UPA is a big-data system that automatically infers a local sensitivity value for enforcing Individual Differential Privacy. Below shows a simple example demonstrating the functionalities of UPA.
sudo apt-get insall openjdk-8-jdk maven
UPA is built in the same way as Apache Spark i.e., by running:
build/mvn -DskipTests -T 40 package
1.Generate a sample dataset:
mkdir $HOME/test; python gen_data.py --wq simple --path $HOME/test/dataset.txt --s 100000
This will create a sample dataset of 100000 records under $HOME/test/dataset.txt
.
2.Parition the dataset:
python indexing.py --wq index --path $HOME/test/dataset.txt
This will partition the dataset ($HOME/test/dataset.txt
) into two partitions,
the partitioned dataset is located in $HOME/test/dataset.txt.upa
.
3.Running an example:
./demo_attack.sh
The outputs are stored in output.txt
. Detailed descriptions about this attack can be found in the shell file.

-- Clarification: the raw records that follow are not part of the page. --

@[simp] theorem State.setAnswers_params (a : List Byte) : (s.setAnswers a).params = s.params := rfl
@[simp] theorem State.setAnswers_bus (a : List Byte) : (s.setAnswers a).bus = s.bus := rfl
@[simp] theorem State.setAnswers_txn (a : List Byte) : (s.setAnswers a).txn = s.txn := rfl
@[simp] theorem State.setAnswers_spi (a : List Byte) : (s.setAnswers a).spi = s.spi := rfl
@[simp] theorem State.setAnswers_irqMasked (a : List Byte) : (s.setAnswers a).irqMasked = s.irqMasked := rfl
@[simp] theorem State.setAnswers_ctl (a : List Byte) : (s.setAnswers a).ctl = s.ctl := rfl
@[simp] theorem State.setAnswers_fg (a : List Byte) : (s.setAnswers a).fg = s.fg := rfl
@[simp] theorem State.setAnswers_wire (a : List Byte) : (s.setAnswers a).wire = s.wire := rfl
@[simp] theorem State.setAnswers_replies (a : List Byte) : (s.setAnswers a).replies = s.replies := rfl
@[simp] theorem State.setAnswers_hostMem (a : List Byte) : (s.setAnswers a).hostMem = s.hostMem := rfl
@[simp] theorem State.setAnswers_peer (a : List Byte) : (s.setAnswers a).peer = s.peer := rfl
@[simp] theorem State.setAnswers_wireEnd (a : List Byte) : (s.setAnswers a).wireEnd = s.wireEnd := rfl
@[simp] theorem State.setAnswers_answers (a : List Byte) : (s.setAnswers a).answers = a := rfl
@[simp] theorem State.setAnswers_draws (a : List Byte) : (s.setAnswers a).draws = s.draws := rfl
@[simp] theorem State.setAnswers_busUp (a : List Byte) : (s.setAnswers a).busUp = s.busUp := rfl
@[simp] theorem State.setAnswers_plan (a : List Byte) : (s.setAnswers a).plan = s.plan := rfl
@[simp] theorem State.setAnswers_notices (a : List Byte) : (s.setAnswers a).notices = s.notices := rfl
@[simp] theorem State.setAnswers_agenda (a : List Byte) : (s.setAnswers a).agenda = s.agenda := rfl

@[simp] theorem State.draw_params (n : Nat) : (s.draw n).params = s.params := rfl
@[simp] theorem State.draw_bus (n : Nat) : (s.draw n).bus = s.bus := rfl
@[simp] theorem State.draw_txn (n : Nat) : (s.draw n).txn = s.txn := rfl
@[simp] theorem State.draw_spi (n : Nat) : (s.draw n).spi = s.spi := rfl
@[simp] theorem State.draw_irqMasked (n : Nat) : (s.draw n).irqMasked = s.irqMasked := rfl
@[simp] theorem State.draw_ctl (n : Nat) : (s.draw n).ctl = s.ctl := rfl
@[simp] theorem State.draw_fg (n : Nat) : (s.draw n).fg = s.fg := rfl
@[simp] theorem State.draw_wire (n : Nat) : (s.draw n).wire = s.wire := rfl
@[simp] theorem State.draw_replies (n : Nat) : (s.draw n).replies = s.replies := rfl
@[simp] theorem State.draw_hostMem (n : Nat) : (s.draw n).hostMem = s.hostMem := rfl
@[simp] theorem State.draw_peer (n : Nat) : (s.draw n).peer = s.peer := rfl
@[simp] theorem State.draw_wireEnd (n : Nat) : (s.draw n).wireEnd = s.wireEnd := rfl
@[simp] theorem State.draw_answers (n : Nat) : (s.draw n).answers = s.answers := rfl
@[simp] theorem State.draw_draws (n : Nat) : (s.draw n).draws = s.draws + n := rfl
@[simp] theorem State.draw_busUp (n : Nat) : (s.draw n).busUp = s.busUp := rfl
@[simp] theorem State.draw_plan (n : Nat) : (s.draw n).plan = s.plan := rfl
@[simp] theorem State.draw_notices (n : Nat) : (s.draw n).notices = s.notices := rfl
@[simp] theorem State.draw_agenda (n : Nat) : (s.draw n).agenda = s.agenda := rfl

@[simp] theorem State.setBusUp_params (b : Bool) : (s.setBusUp b).params = s.params := rfl
@[simp] theorem State.setBusUp_bus (b : Bool) : (s.setBusUp b).bus = s.bus := rfl
@[simp] theorem State.setBusUp_txn (b : Bool) : (s.setBusUp b).txn = s.txn := rfl
@[simp] theorem State.setBusUp_spi (b : Bool) : (s.setBusUp b).spi = s.spi := rfl
@[simp] theorem State.setBusUp_irqMasked (b : Bool) : (s.setBusUp b).irqMasked = s.irqMasked := rfl
@[simp] theorem State.setBusUp_ctl (b : Bool) : (s.setBusUp b).ctl = s.ctl := rfl
@[simp] theorem State.setBusUp_fg (b : Bool) : (s.setBusUp b).fg = s.fg := rfl
@[simp] theorem State.setBusUp_wire (b : Bool) : (s.setBusUp b).wire = s.wire := rfl
@[simp] theorem State.setBusUp_replies (b : Bool) : (s.setBusUp b).replies = s.replies := rfl
@[simp] theorem State.setBusUp_hostMem (b : Bool) : (s.setBusUp b).hostMem = s.hostMem := rfl
@[simp] theorem State.setBusUp_peer (b : Bool) : (s.setBusUp b).peer = s.peer := rfl
@[simp] theorem State.setBusUp_wireEnd (b : Bool) : (s.setBusUp b).wireEnd = s.wireEnd := rfl
@[simp] theorem State.setBusUp_answers (b : Bool) : (s.setBusUp b).answers = s.answers := rfl
@[simp] theorem State.setBusUp_draws (b : Bool) : (s.setBusUp b).draws = s.draws := rfl
@[simp] theorem State.setBusUp_busUp (b : Bool) : (s.setBusUp b).busUp = b := rfl
@[simp] theorem State.setBusUp_plan (b : Bool) : (s.setBusUp b).plan = s.plan := rfl
@[simp] theorem State.setBusUp_notices (b : Bool) : (s.setBusUp b).notices = s.notices := rfl
@[simp] theorem State.setBusUp_agenda (b : Bool) : (s.setBusUp b).agenda = s.agenda := rfl

@[simp] theorem State.setPlan_params (p : List (List EnvEvent)) : (s.setPlan p).params = s.params := rfl
@[simp] theorem State.setPlan_bus (p : List (List EnvEvent)) : (s.setPlan p).bus = s.bus := rfl
@[simp] theorem State.setPlan_txn (p : List (List EnvEvent)) : (s.setPlan p).txn = s.txn := rfl
@[simp] theorem State.setPlan_spi (p : List (List EnvEvent)) : (s.setPlan p).spi = s.spi := rfl
@[simp] theorem State.setPlan_irqMasked (p : List (List EnvEvent)) : (s.setPlan p).irqMasked = s.irqMasked := rfl
@[simp] theorem State.setPlan_ctl (p : List (List EnvEvent)) : (s.setPlan p).ctl = s.ctl := rfl
@[simp] theorem State.setPlan_fg (p : List (List EnvEvent)) : (s.setPlan p).fg = s.fg := rfl
@[simp] theorem State.setPlan_wire (p : List (List EnvEvent)) : (s.setPlan p).wire = s.wire := rfl
@[simp] theorem State.setPlan_replies (p : List (List EnvEvent)) : (s.setPlan p).replies = s.replies := rfl
@[simp] theorem State.setPlan_hostMem (p : List (List EnvEvent)) : (s.setPlan p).hostMem = s.hostMem := rfl
@[simp] theorem State.setPlan_peer (p : List (List EnvEvent)) : (s.setPlan p).peer = s.peer := rfl
@[simp] theorem State.setPlan_wireEnd (p : List (List EnvEvent)) : (s.setPlan p).wireEnd = s.wireEnd := rfl
@[simp] theorem State.setPlan_answers (p : List (List EnvEvent)) : (s.setPlan p).answers = s.answers := rfl
@[simp] theorem State.setPlan_draws (p : List (List EnvEvent)) : (s.setPlan p).draws = s.draws := rfl
@[simp] theorem State.setPlan_busUp (p : List (List EnvEvent)) : (s.setPlan p).busUp = s.busUp := rfl
@[simp] theorem State.setPlan_plan (p : List (List EnvEvent)) : (s.setPlan p).plan = p := rfl
@[simp] theorem State.setPlan_notices (p : List (List EnvEvent)) : (s.setPlan p).notices = s.notices := rfl
@[simp] theorem State.setPlan_agenda (p : List (List EnvEvent)) : (s.setPlan p).agenda = s.agenda := rfl

@[simp] theorem State.setNotices_params (n : List Notice) : (s.setNotices n).params = s.params := rfl
@[simp] theorem State.setNotices_bus (n : List Notice) : (s.setNotices n).bus = s.bus := rfl
@[simp] theorem State.setNotices_txn (n : List Notice) : (s.setNotices n).txn = s.txn := rfl
@[simp] theorem State.setNotices_spi (n : List Notice) : (s.setNotices n).spi = s.spi := rfl
@[simp] theorem State.setNotices_irqMasked (n : List Notice) : (s.setNotices n).irqMasked = s.irqMasked := rfl
@[simp] theorem State.setNotices_ctl (n : List Notice) : (s.setNotices n).ctl = s.ctl := rfl
@[simp] theorem State.setNotices_fg (n : List Notice) : (s.setNotices n).fg = s.fg := rfl
@[simp] theorem State.setNotices_wire (n : List Notice) : (s.setNotices n).wire = s.wire := rfl
@[simp] theorem State.setNotices_replies (n : List Notice) : (s.setNotices n).replies = s.replies := rfl
@[simp] theorem State.setNotices_hostMem (n : List Notice) : (s.setNotices n).hostMem = s.hostMem := rfl
@[simp] theorem State.setNotices_peer (n : List Notice) : (s.setNotices n).peer = s.peer := rfl
@[simp] theorem State.setNotices_wireEnd (n : List Notice) : (s.setNotices n).wireEnd = s.wireEnd := rfl
@[simp] theorem State.setNotices_answers (n : List Notice) : (s.setNotices n).answers = s.answers := rfl
@[simp] theorem State.setNotices_draws (n : List Notice) : (s.setNotices n).draws = s.draws := rfl
@[simp] theorem State.setNotices_busUp (n : List Notice) : (s.setNotices n).busUp = s.busUp := rfl
@[simp] theorem State.setNotices_plan (n : List Notice) : (s.setNotices n).plan = s.plan := rfl
@[simp] theorem State.setNotices_notices (n : List Notice) : (s.setNotices n).notices = n := rfl
@[simp] theorem State.setNotices_agenda (n : List Notice) : (s.setNotices n).agenda = s.agenda := rfl

@[simp] theorem State.setAgenda_params (a : List Item) : (s.setAgenda a).params = s.params := rfl
@[simp] theorem State.setAgenda_bus (a : List Item) : (s.setAgenda a).bus = s.bus := rfl
@[simp] theorem State.setAgenda_txn (a : List Item) : (s.setAgenda a).txn = s.txn := rfl
@[simp] theorem State.setAgenda_spi (a : List Item) : (s.setAgenda a).spi = s.spi := rfl
@[simp] theorem State.setAgenda_irqMasked (a : List Item) : (s.setAgenda a).irqMasked = s.irqMasked := rfl
@[simp] theorem State.setAgenda_ctl (a : List Item) : (s.setAgenda a).ctl = s.ctl := rfl
@[simp] theorem State.setAgenda_fg (a : List Item) : (s.setAgenda a).fg = s.fg := rfl
@[simp] theorem State.setAgenda_wire (a : List Item) : (s.setAgenda a).wire = s.wire := rfl
@[simp] theorem State.setAgenda_replies (a : List Item) : (s.setAgenda a).replies = s.replies := rfl
@[simp] theorem State.setAgenda_hostMem (a : List Item) : (s.setAgenda a).hostMem = s.hostMem := rfl
@[simp] theorem State.setAgenda_peer (a : List Item) : (s.setAgenda a).peer = s.peer := rfl
@[simp] theorem State.setAgenda_wireEnd (a : List Item) : (s.setAgenda a).wireEnd = s.wireEnd := rfl
@[simp] theorem State.setAgenda_answers (a : List Item) : (s.setAgenda a).answers = s.answers := rfl
@[simp] theorem State.setAgenda_draws (a : List Item) : (s.setAgenda a).draws = s.draws := rfl
@[simp] theorem State.setAgenda_busUp (a : List Item) : (s.setAgenda a).busUp = s.busUp := rfl
@[simp] theorem State.setAgenda_plan (a : List Item) : (s.setAgenda a).plan = s.plan := rfl
@[simp] theorem State.setAgenda_notices (a : List Item) : (s.setAgenda a).notices = s.notices := rfl
@[simp] theorem State.setAgenda_agenda (a : List Item) : (s.setAgenda a).agenda = a := rfl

First start a master by running the following command on a master computer:
./sbin/start-master.sh -h <ip address of master> -p <port to be used>
Then start workers by running the following command on a worker computer:
./sbin/start-slave.sh spark://<ip address of master>:<port to be used>
Then running ./demo_attack.sh
on the master computer. Note that the input dataset has to be replicated on both master and workers. After finishing testing, stop the master and workers by running ./sbin/stop-master.sh
and ./sbin/stop-slave.sh
on master and worker computers respectively, to release their network resources.